* Work order *
Each line of the listing below that includes "cmdGetInfo" should be reported.
☆ ☆ ☆ ☆ ☆ ☆ ☆
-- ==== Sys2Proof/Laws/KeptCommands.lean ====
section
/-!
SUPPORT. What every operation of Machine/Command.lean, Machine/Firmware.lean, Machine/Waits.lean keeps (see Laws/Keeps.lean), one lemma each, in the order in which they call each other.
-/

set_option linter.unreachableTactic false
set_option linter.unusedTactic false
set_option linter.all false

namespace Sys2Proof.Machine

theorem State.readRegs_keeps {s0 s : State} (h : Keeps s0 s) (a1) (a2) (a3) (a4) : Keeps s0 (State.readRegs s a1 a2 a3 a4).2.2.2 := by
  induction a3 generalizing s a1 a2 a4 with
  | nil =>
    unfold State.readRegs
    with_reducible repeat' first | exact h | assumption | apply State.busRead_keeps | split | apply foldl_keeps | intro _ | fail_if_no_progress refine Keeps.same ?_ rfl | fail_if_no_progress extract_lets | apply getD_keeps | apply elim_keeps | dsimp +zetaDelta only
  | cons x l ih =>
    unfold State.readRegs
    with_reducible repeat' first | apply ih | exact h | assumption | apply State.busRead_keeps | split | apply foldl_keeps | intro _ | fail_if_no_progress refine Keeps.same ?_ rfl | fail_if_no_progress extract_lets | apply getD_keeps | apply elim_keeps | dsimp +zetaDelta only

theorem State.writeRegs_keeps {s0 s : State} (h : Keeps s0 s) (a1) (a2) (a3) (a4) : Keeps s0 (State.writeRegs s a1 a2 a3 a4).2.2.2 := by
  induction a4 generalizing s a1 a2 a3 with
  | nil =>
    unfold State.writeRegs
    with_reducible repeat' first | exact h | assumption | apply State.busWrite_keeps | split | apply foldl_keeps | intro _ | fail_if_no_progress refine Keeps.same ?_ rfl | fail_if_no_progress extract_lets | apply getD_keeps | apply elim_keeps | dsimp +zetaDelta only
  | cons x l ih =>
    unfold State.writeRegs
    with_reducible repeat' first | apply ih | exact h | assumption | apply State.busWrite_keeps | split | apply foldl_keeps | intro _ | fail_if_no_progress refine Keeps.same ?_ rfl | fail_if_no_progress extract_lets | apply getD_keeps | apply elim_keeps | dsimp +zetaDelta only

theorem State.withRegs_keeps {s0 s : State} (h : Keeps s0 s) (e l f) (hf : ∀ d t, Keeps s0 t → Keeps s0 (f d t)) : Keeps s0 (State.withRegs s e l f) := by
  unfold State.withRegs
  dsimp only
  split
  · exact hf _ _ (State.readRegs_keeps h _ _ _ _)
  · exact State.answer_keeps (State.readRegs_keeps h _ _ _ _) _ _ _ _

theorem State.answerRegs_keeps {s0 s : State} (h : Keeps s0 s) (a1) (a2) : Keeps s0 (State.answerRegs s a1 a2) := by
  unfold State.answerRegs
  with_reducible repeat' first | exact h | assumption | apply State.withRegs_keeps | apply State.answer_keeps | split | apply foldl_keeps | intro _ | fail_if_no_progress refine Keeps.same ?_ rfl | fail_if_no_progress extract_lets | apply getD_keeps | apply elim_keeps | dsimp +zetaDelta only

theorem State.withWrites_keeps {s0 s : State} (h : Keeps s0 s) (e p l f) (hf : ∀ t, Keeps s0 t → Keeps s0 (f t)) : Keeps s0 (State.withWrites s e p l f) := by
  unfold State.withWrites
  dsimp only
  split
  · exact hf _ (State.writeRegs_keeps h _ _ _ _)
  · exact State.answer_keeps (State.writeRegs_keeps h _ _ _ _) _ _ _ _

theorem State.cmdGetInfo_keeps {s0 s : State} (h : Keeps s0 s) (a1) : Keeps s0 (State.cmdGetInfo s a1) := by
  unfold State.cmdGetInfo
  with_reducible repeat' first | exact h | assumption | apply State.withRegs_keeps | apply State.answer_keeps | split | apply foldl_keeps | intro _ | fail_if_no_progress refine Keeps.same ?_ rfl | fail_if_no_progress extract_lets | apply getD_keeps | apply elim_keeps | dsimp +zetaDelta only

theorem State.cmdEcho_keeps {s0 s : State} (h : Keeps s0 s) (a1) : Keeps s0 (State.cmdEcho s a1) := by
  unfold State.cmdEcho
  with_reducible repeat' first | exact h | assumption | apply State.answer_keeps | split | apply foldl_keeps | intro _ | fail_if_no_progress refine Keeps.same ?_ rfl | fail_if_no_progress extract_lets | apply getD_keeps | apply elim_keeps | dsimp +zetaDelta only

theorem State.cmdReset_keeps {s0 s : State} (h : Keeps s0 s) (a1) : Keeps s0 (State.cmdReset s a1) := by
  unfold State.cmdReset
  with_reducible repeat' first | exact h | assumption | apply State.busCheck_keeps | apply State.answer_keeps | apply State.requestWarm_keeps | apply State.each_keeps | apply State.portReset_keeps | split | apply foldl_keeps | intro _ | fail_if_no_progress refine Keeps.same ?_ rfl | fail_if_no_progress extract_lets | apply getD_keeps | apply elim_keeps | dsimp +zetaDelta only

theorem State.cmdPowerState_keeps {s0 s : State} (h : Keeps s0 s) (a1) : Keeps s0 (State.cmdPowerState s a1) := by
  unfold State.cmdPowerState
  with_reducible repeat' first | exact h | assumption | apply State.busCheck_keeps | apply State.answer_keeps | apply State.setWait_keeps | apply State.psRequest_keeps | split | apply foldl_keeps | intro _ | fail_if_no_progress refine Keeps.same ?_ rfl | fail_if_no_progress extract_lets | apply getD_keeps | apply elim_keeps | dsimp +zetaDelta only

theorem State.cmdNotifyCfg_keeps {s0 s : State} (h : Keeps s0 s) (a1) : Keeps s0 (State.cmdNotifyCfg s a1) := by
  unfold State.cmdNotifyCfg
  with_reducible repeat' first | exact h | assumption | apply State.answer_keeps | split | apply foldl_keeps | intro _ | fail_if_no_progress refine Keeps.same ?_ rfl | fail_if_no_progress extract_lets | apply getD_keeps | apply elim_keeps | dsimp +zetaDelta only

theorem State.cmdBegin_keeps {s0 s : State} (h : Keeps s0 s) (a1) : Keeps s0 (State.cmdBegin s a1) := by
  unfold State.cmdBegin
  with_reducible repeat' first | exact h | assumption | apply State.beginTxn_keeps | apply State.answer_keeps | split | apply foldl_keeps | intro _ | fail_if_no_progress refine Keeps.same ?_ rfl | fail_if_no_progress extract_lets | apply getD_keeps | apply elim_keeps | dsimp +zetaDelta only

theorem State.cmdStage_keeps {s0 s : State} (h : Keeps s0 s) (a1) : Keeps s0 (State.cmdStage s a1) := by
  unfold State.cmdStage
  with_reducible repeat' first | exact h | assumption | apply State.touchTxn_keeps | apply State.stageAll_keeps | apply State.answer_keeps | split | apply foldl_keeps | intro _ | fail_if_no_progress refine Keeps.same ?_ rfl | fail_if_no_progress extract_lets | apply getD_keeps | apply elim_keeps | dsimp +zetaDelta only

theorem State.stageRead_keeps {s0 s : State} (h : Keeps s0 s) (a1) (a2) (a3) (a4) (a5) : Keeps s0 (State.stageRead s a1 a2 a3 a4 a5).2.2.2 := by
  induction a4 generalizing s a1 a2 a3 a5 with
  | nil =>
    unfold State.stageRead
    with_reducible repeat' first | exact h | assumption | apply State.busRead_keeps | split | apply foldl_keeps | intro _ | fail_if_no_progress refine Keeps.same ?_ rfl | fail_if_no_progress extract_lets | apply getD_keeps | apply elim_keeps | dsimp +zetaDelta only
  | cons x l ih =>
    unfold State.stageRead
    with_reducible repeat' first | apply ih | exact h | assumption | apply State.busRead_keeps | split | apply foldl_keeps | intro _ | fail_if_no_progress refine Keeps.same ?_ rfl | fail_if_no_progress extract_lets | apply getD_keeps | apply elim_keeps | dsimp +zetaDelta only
☆ ☆ ☆ ☆ ☆ ☆ ☆
* Output *
theorem State.cmdGetInfo_keeps {s0 s : State} (h : Keeps s0 s) (a1) : Keeps s0 (State.cmdGetInfo s a1) := by
  unfold State.cmdGetInfo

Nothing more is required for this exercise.